In League of Legends, Darius gets a pentakill at 2:30 thanks to a teleport glitch:

https://www.youtube.com/watch?v=zSL_62tNqPU

In case anyone is wondering, this is done via a combination of 3 things, one of which has since been fixed:

1. Darius (the champion in question) has a move where he throws his axe forward and pulls it back - anyone hit gets pulled towards him. There's a very slight delay between the spellcast beginning and the pull occuring.

2. He's taken a summoner spell called Teleport. This lets him teleport to any friendly unit on the map after a short delay (he's placed a ward at spawn to teleport to). Importantly - and this is the part they had to patch - while normally doing anything during the delay before teleporting stops it, there was a very small point in time at the end of the teleport animation where you could cast a spell but the teleport still goes off.

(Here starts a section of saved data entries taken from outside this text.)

-- ==== Sys2Proof/Laws/State.lean ====
section
/-!
SUPPORT. One lemma per field per update of the state: the fields an update leaves alone read as before.
-/
namespace Sys2Proof.Machine

/-! `updCrew` -/

@[simp] theorem State.cur_updCrew (s : State) (k : Nat) (f : Crew → Crew) : (s.updCrew k f).cur = s.cur := rfl
@[simp] theorem State.tick_updCrew (s : State) (k : Nat) (f : Crew → Crew) : (s.updCrew k f).tick = s.tick := rfl
@[simp] theorem State.clock_updCrew (s : State) (k : Nat) (f : Crew → Crew) : (s.updCrew k f).clock = s.clock := rfl
@[simp] theorem State.events_updCrew (s : State) (k : Nat) (f : Crew → Crew) : (s.updCrew k f).events = s.events := rfl
@[simp] theorem State.actor_updCrew (s : State) (k : Nat) (f : Crew → Crew) : (s.updCrew k f).actor = s.actor := rfl
@[simp] theorem State.dies_updCrew (s : State) (k : Nat) (f : Crew → Crew) : (s.updCrew k f).dies = s.dies := rfl
@[simp] theorem State.mem_updCrew (s : State) (k : Nat) (f : Crew → Crew) : (s.updCrew k f).mem = s.mem := rfl
@[simp] theorem State.lines_updCrew (s : State) (k : Nat) (f : Crew → Crew) : (s.updCrew k f).lines = s.lines := rfl
@[simp] theorem State.copies_updCrew (s : State) (k : Nat) (f : Crew → Crew) : (s.updCrew k f).copies = s.copies := rfl
@[simp] theorem State.leaves_updCrew (s : State) (k : Nat) (f : Crew → Crew) : (s.updCrew k f).leaves = s.leaves := rfl
@[simp] theorem State.walks_updCrew (s : State) (k : Nat) (f : Crew → Crew) : (s.updCrew k f).walks = s.walks := rfl
@[simp] theorem State.watches_updCrew (s : State) (k : Nat) (f : Crew → Crew) : (s.updCrew k f).watches = s.watches := rfl
@[simp] theorem State.slots_updCrew (s : State) (k : Nat) (f : Crew → Crew) : (s.updCrew k f).slots = s.slots := rfl
@[simp] theorem State.posts_updCrew (s : State) (k : Nat) (f : Crew → Crew) : (s.updCrew k f).posts = s.posts := rfl
@[simp] theorem State.owed_updCrew (s : State) (k : Nat) (f : Crew → Crew) : (s.updCrew k f).owed = s.owed := rfl
@[simp] theorem State.flying_updCrew (s : State) (k : Nat) (f : Crew → Crew) : (s.updCrew k f).flying = s.flying := rfl
@[simp] theorem State.flown_updCrew (s : State) (k : Nat) (f : Crew → Crew) : (s.updCrew k f).flown = s.flown := rfl
@[simp] theorem State.replies_updCrew (s : State) (k : Nat) (f : Crew → Crew) : (s.updCrew k f).replies = s.replies := rfl
@[simp] theorem State.heldJoins_updCrew (s : State) (k : Nat) (f : Crew → Crew) : (s.updCrew k f).heldJoins = s.heldJoins := rfl
@[simp] theorem State.busyList_updCrew (s : State) (k : Nat) (f : Crew → Crew) : (s.updCrew k f).busyList = s.busyList := rfl
@[simp] theorem State.retry_updCrew (s : State) (k : Nat) (f : Crew → Crew) : (s.updCrew k f).retry = s.retry := rfl
@[simp] theorem State.serving_updCrew (s : State) (k : Nat) (f : Crew → Crew) : (s.updCrew k f).serving = s.serving := rfl
@[simp] theorem State.hostrep_updCrew (s : State) (k : Nat) (f : Crew → Crew) : (s.updCrew k f).hostrep = s.hostrep := rfl
@[simp] theorem State.hostData_updCrew (s : State) (k : Nat) (f : Crew → Crew) : (s.updCrew k f).hostData = s.hostData := rfl
@[simp] theorem State.arrivals_updCrew (s : State) (k : Nat) (f : Crew → Crew) : (s.updCrew k f).arrivals = s.arrivals := rfl
@[simp] theorem State.hostMem_updCrew (s : State) (k : Nat) (f : Crew → Crew) : (s.updCrew k f).hostMem = s.hostMem := rfl
@[simp] theorem State.shadows_updCrew (s : State) (k : Nat) (f : Crew → Crew) : (s.updCrew k f).shadows = s.shadows := rfl
@[simp] theorem State.homes_updCrew (s : State) (k : Nat) (f : Crew → Crew) : (s.updCrew k f).homes = s.homes := rfl
@[simp] theorem State.timers_updCrew (s : State) (k : Nat) (f : Crew → Crew) : (s.updCrew k f).timers = s.timers := rfl
@[simp] theorem State.pkg_updCrew (s : State) (k : Nat) (f : Crew → Crew) : (s.updCrew k f).pkg = s.pkg := rfl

3. To prevent spawn camping, the spawn has two indestructible turrets nearby that fire horrible death rays.

So the sequence of events is something like: Darius begins casting teleport -> Darius casts his pull move at the exact moment before the teleport goes off -> Teleport goes off, returning him to spawn by the death-ray turrets -> his pull finishes but shits a brick and decides to send the enemy team on a merry flight to his current location (back at his spawn) -> death rays kill everyone.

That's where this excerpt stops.